> _WHAT IS BEING ASKED_
Among the entries below, find the line with "theorem normalised_of_marked (t", then quote it and each following line up to and including the line with "theorem normalised_begins (t", and nothing else.

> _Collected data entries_
- - -
namespace Sys2Proof

/-- The relays but PATH wanted open (R57). -/
def RelaySet.broken (t : RelayTiming) (x : RelaySet) : RelaySet :=
  { x with relays := ⟨x.relays.path, x.relays.gnd.want t .opened, x.relays.bat.want t .opened,
    x.relays.x0.want t .opened, x.relays.x1.want t .opened⟩ }

/-- PATH wanted closed (R57). -/
def RelaySet.joined (t : RelayTiming) (x : RelaySet) : RelaySet :=
  { x with relays := { x.relays with path := x.relays.path.want t .closed } }

/-- A relay but PATH is moving. -/
def RelaySet.breaks (x : RelaySet) : Bool :=
  x.relays.gnd.state.moving || x.relays.bat.state.moving || x.relays.x0.state.moving || x.relays.x1.state.moving

/-- A relay set at the joining step of its normalisation, or back in service where PATH does not move (R57, R60). -/
def RelaySet.rejoined (t : RelayTiming) (x : RelaySet) : RelaySet :=
  if (x.joined t).relays.path.state.moving then { x.joined t with normalising := some .joining }
  else { x.joined t with normalising := none, inService := true }

/-- A relay set whose normalisation begins (R57). -/
def RelaySet.normalised (t : RelayTiming) (x : RelaySet) : RelaySet :=
  if (x.broken t).breaks then { x.broken t with normalising := some .breaking } else (x.broken t).rejoined t

end Sys2Proof

namespace Sys2Proof.Machine

variable {s t u : State} {c d : Fin 24} {k : Fin 64} {x : RelaySet}

/-! ## Steps on one channel (R51) -/

theorem updRelaySet_updRelaySet (s : State) (c : Fin 24) (f g : RelaySet → RelaySet) :
    (s.updRelaySet c f).updRelaySet c g = s.updRelaySet c fun x => g (f x) := by
  unfold State.updRelaySet
  rw [updV_updV]

theorem updRelaySet_congr {f g : RelaySet → RelaySet} (h : f (s.relaySet c) = g (s.relaySet c)) :
    s.updRelaySet c f = s.updRelaySet c g := by
  unfold State.updRelaySet
  rw [updV_congr h]

theorem wantedIn_want (t : RelayTiming) (pos : Position) (y : Relay) : wantedIn t pos y (y.want t pos) := by
  unfold wantedIn Relay.want
  by_cases hm : y.state.moving = true
  · rw [if_pos hm, if_pos (.inl hm)]
  · by_cases hr : y.state = pos.rest ∧ y.failed = false
    · rw [if_neg hm, if_pos hr, if_pos (.inr hr)]
    · rw [if_neg hm, if_neg hr, if_neg (not_or.2 ⟨hm, hr⟩)]
      rfl

theorem breaks_iff : x.breaks = true ↔ ∃ r, r ≠ .path ∧ (x.relays.get r).state.moving = true := by
  unfold RelaySet.breaks
  rw [Bool.or_eq_true, Bool.or_eq_true, Bool.or_eq_true]
  constructor
  · rintro (((h | h) | h) | h)
    · exact ⟨.gnd, by decide, h⟩
    · exact ⟨.bat, by decide, h⟩
    · exact ⟨.x0, by decide, h⟩
    · exact ⟨.x1, by decide, h⟩
  · rintro ⟨r, hr, h⟩
    cases r with
    | path => exact absurd rfl hr
    | gnd => exact .inl (.inl (.inl h))
    | bat => exact .inl (.inl (.inr h))
    | x0 => exact .inl (.inr h)
    | x1 => exact .inr h

theorem runStep_breaking (s : State) (c : Fin 24) :
    s.runStep [(c, .gnd, .opened), (c, .bat, .opened), (c, .x0, .opened), (c, .x1, .opened)] =
      s.updRelaySet c (RelaySet.broken s.timing) := by
  simp only [State.runStep, List.foldl_cons, List.foldl_nil, State.wish, updRelaySet_updRelaySet,
    State.updRelaySet_timing]
  rfl

theorem runStep_joining (s : State) (c : Fin 24) :
    s.runStep [(c, .path, .closed)] = s.updRelaySet c (RelaySet.joined s.timing) := rfl

theorem stepMoving_breaking (s : State) (c : Fin 24) :
    s.stepMoving [(c, .gnd, .opened), (c, .bat, .opened), (c, .x0, .opened), (c, .x1, .opened)] =
      (s.relaySet c).breaks := by
  simp only [State.stepMoving, List.any_cons, List.any_nil, Bool.or_false, RelaySet.breaks, Bool.or_assoc]
  rfl

theorem stepMoving_joining (s : State) (c : Fin 24) :
    s.stepMoving [(c, .path, .closed)] = (s.relaySet c).relays.path.state.moving := by
  simp only [State.stepMoving, List.any_cons, List.any_nil, Bool.or_false]
  rfl

theorem rejoined_holder (t : RelayTiming) (x : RelaySet) : (x.rejoined t).holder = x.holder := by
  unfold RelaySet.rejoined
  split <;> rfl

theorem normalised_holder (t : RelayTiming) (x : RelaySet) : (x.normalised t).holder = x.holder := by
  unfold RelaySet.normalised
  split
  · rfl
  · exact rejoined_holder t _

/-- What a normalisation under way had been marked with does not count as it begins. -/
theorem normalised_of_marked (t : RelayTiming) (x : RelaySet) (n : Option NormStep) :
    ({ x with normalising := n } : RelaySet).normalised t = x.normalised t := rfl

theorem rejoined_normalising (t : RelayTiming) (x : RelaySet) : (x.rejoined t).normalising =
    if (x.joined t).relays.path.state.moving then some .joining else none := by
  unfold RelaySet.rejoined
  split <;> rfl

theorem rejoined_begins (t : RelayTiming) (x : RelaySet) : ∃ p : Relay, wantedIn t .closed x.relays.path p ∧
    x.rejoined t = { x with
      normalising := if p.state.moving then some .joining else none
      inService := if p.state.moving then x.inService else true
      relays := { x.relays with path := p } } := by
  refine ⟨x.relays.path.want t .closed, wantedIn_want t .closed _, ?_⟩
  unfold RelaySet.rejoined RelaySet.joined
  split <;> simp_all

theorem normalised_begins (t : RelayTiming) (x : RelaySet) : normalisationBegins t x (x.normalised t) := by
  refine ⟨(x.broken t).relays, rfl, fun r hr => ?_, fun h => ?_, fun h => ?_⟩
  · cases r with
    | path => exact absurd rfl hr
    | gnd | bat | x0 | x1 => exact wantedIn_want t .opened _
  · exact if_pos (breaks_iff.2 h)
  · have hb : ¬(x.broken t).breaks = true := fun hb => by
      obtain ⟨r, hr, hm⟩ := breaks_iff.1 hb
      simp [h r hr] at hm
    obtain ⟨p, hp, heq⟩ := rejoined_begins t (x.broken t)
    exact ⟨p, hp, (if_neg hb).trans heq⟩

/-! ## A normalisation on its channel (R57, R60) -/

theorem runSteps_first {i : Nat} {l : List Wish} {rest : List (List Wish)} (h : (s.runStep l).stepMoving l = true) :
    runSteps s i (l :: rest) = (s.runStep l, some i) := if_pos h

theorem runSteps_next {i : Nat} {l : List Wish} {rest : List (List Wish)} (h : (s.runStep l).stepMoving l = false) :
    runSteps s i (l :: rest) = runSteps (s.runStep l) (i + 1) rest := if_neg (by simp [h])

/-- From the joining step a normalisation goes on by its relay set alone, and ends where PATH does not move (R57). -/
theorem normFrom_one (s : State) (c : Fin 24) : s.normFrom c 1 =
    if ((s.relaySet c).joined s.timing).relays.path.state.moving then
      s.updRelaySet c (RelaySet.rejoined s.timing)
    else (s.updRelaySet c (RelaySet.rejoined s.timing)).normEnded c := by
  have hsteps : (normSteps c).drop 1 = [[(c, .path, .closed)]] := rfl
  have hmoving : (s.runStep [(c, .path, .closed)]).stepMoving [(c, .path, .closed)] =
      ((s.relaySet c).joined s.timing).relays.path.state.moving := by
    rw [runStep_joining, stepMoving_joining, State.updRelaySet_relaySet_self]
  cases hb : ((s.relaySet c).joined s.timing).relays.path.state.moving with
  | true =>
    have hf : (s.relaySet c).rejoined s.timing =
      { (s.relaySet c).joined s.timing with normalising := some .joining } := if_pos hb
    rw [if_pos rfl, State.normFrom, hsteps, runSteps_first (hmoving.trans hb), runStep_joining]
    simp only [updRelaySet_updRelaySet]
    exact updRelaySet_congr hf.symm
  | false =>
    have hf : (s.relaySet c).rejoined s.timing =
      { (s.relaySet c).joined s.timing with normalising := none, inService := true } := if_neg (by rw [hb]; decide)
    rw [if_neg (by decide), State.normFrom, hsteps, runSteps_next (hmoving.trans hb), runStep_joining]
    simp only [runSteps, State.normSucceeds, updRelaySet_updRelaySet]
    exact congrArg (State.normEnded · c) (updRelaySet_congr hf.symm)

/-- A normalisation begins by its relay set alone, and ends where no relay has to move (R57). -/
theorem normFrom_zero (s : State) (c : Fin 24) : s.normFrom c 0 =
    if ((s.relaySet c).normalised s.timing).normalising = none then
      (s.updRelaySet c (RelaySet.normalised s.timing)).normEnded c
    else s.updRelaySet c (RelaySet.normalised s.timing) := by
  have hsteps : (normSteps c).drop 0 = [[(c, .gnd, .opened), (c, .bat, .opened), (c, .x0, .opened), (c, .x1, .opened)],
    [(c, .path, .closed)]] := rfl
  have hmoving : (s.runStep [(c, .gnd, .opened), (c, .bat, .opened), (c, .x0, .opened), (c, .x1, .opened)]).stepMoving
      [(c, .gnd, .opened), (c, .bat, .opened), (c, .x0, .opened), (c, .x1, .opened)] =
        ((s.relaySet c).broken s.timing).breaks := by
    rw [runStep_breaking, stepMoving_breaking, State.updRelaySet_relaySet_self]
  cases hb : ((s.relaySet c).broken s.timing).breaks with
  | true =>
    have hf : (s.relaySet c).normalised s.timing =
      { (s.relaySet c).broken s.timing with normalising := some .breaking } := if_pos hb
    rw [if_neg (by rw [hf]; exact Option.some_ne_none _), State.normFrom, hsteps,
      runSteps_first (hmoving.trans hb), runStep_breaking]
    simp only [updRelaySet_updRelaySet]
    exact updRelaySet_congr hf.symm
  | false =>
    have hf : (s.relaySet c).normalised s.timing = ((s.relaySet c).broken s.timing).rejoined s.timing :=
      if_neg (by rw [hb]; decide)
    have hnext : s.normFrom c 0 = (s.updRelaySet c (RelaySet.broken s.timing)).normFrom c 1 := by
      rw [State.normFrom, hsteps, runSteps_next (hmoving.trans hb), runStep_breaking]
      rfl
    rw [hnext, normFrom_one, updRelaySet_updRelaySet, State.updRelaySet_relaySet_self, State.updRelaySet_timing, hf,
      updRelaySet_congr hf.symm, rejoined_normalising]
    cases (((s.relaySet c).broken s.timing).joined s.timing).relays.path.state.moving <;> rfl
- - -
> _WRITTEN RESPONSE_
theorem normalised_of_marked (t : RelayTiming) (x : RelaySet) (n : Option NormStep) :
    ({ x with normalising := n } : RelaySet).normalised t = x.normalised t := rfl

theorem rejoined_normalising (t : RelayTiming) (x : RelaySet) : (x.rejoined t).normalising =
    if (x.joined t).relays.path.state.moving then some .joining else none := by
  unfold RelaySet.rejoined
  split <;> rfl

theorem rejoined_begins (t : RelayTiming) (x : RelaySet) : ∃ p : Relay, wantedIn t .closed x.relays.path p ∧
    x.rejoined t = { x with
      normalising := if p.state.moving then some .joining else none
      inService := if p.state.moving then x.inService else true
      relays := { x.relays with path := p } } := by
  refine ⟨x.relays.path.want t .closed, wantedIn_want t .closed _, ?_⟩
  unfold RelaySet.rejoined RelaySet.joined
  split <;> simp_all

theorem normalised_begins (t : RelayTiming) (x : RelaySet) : normalisationBegins t x (x.normalised t) := by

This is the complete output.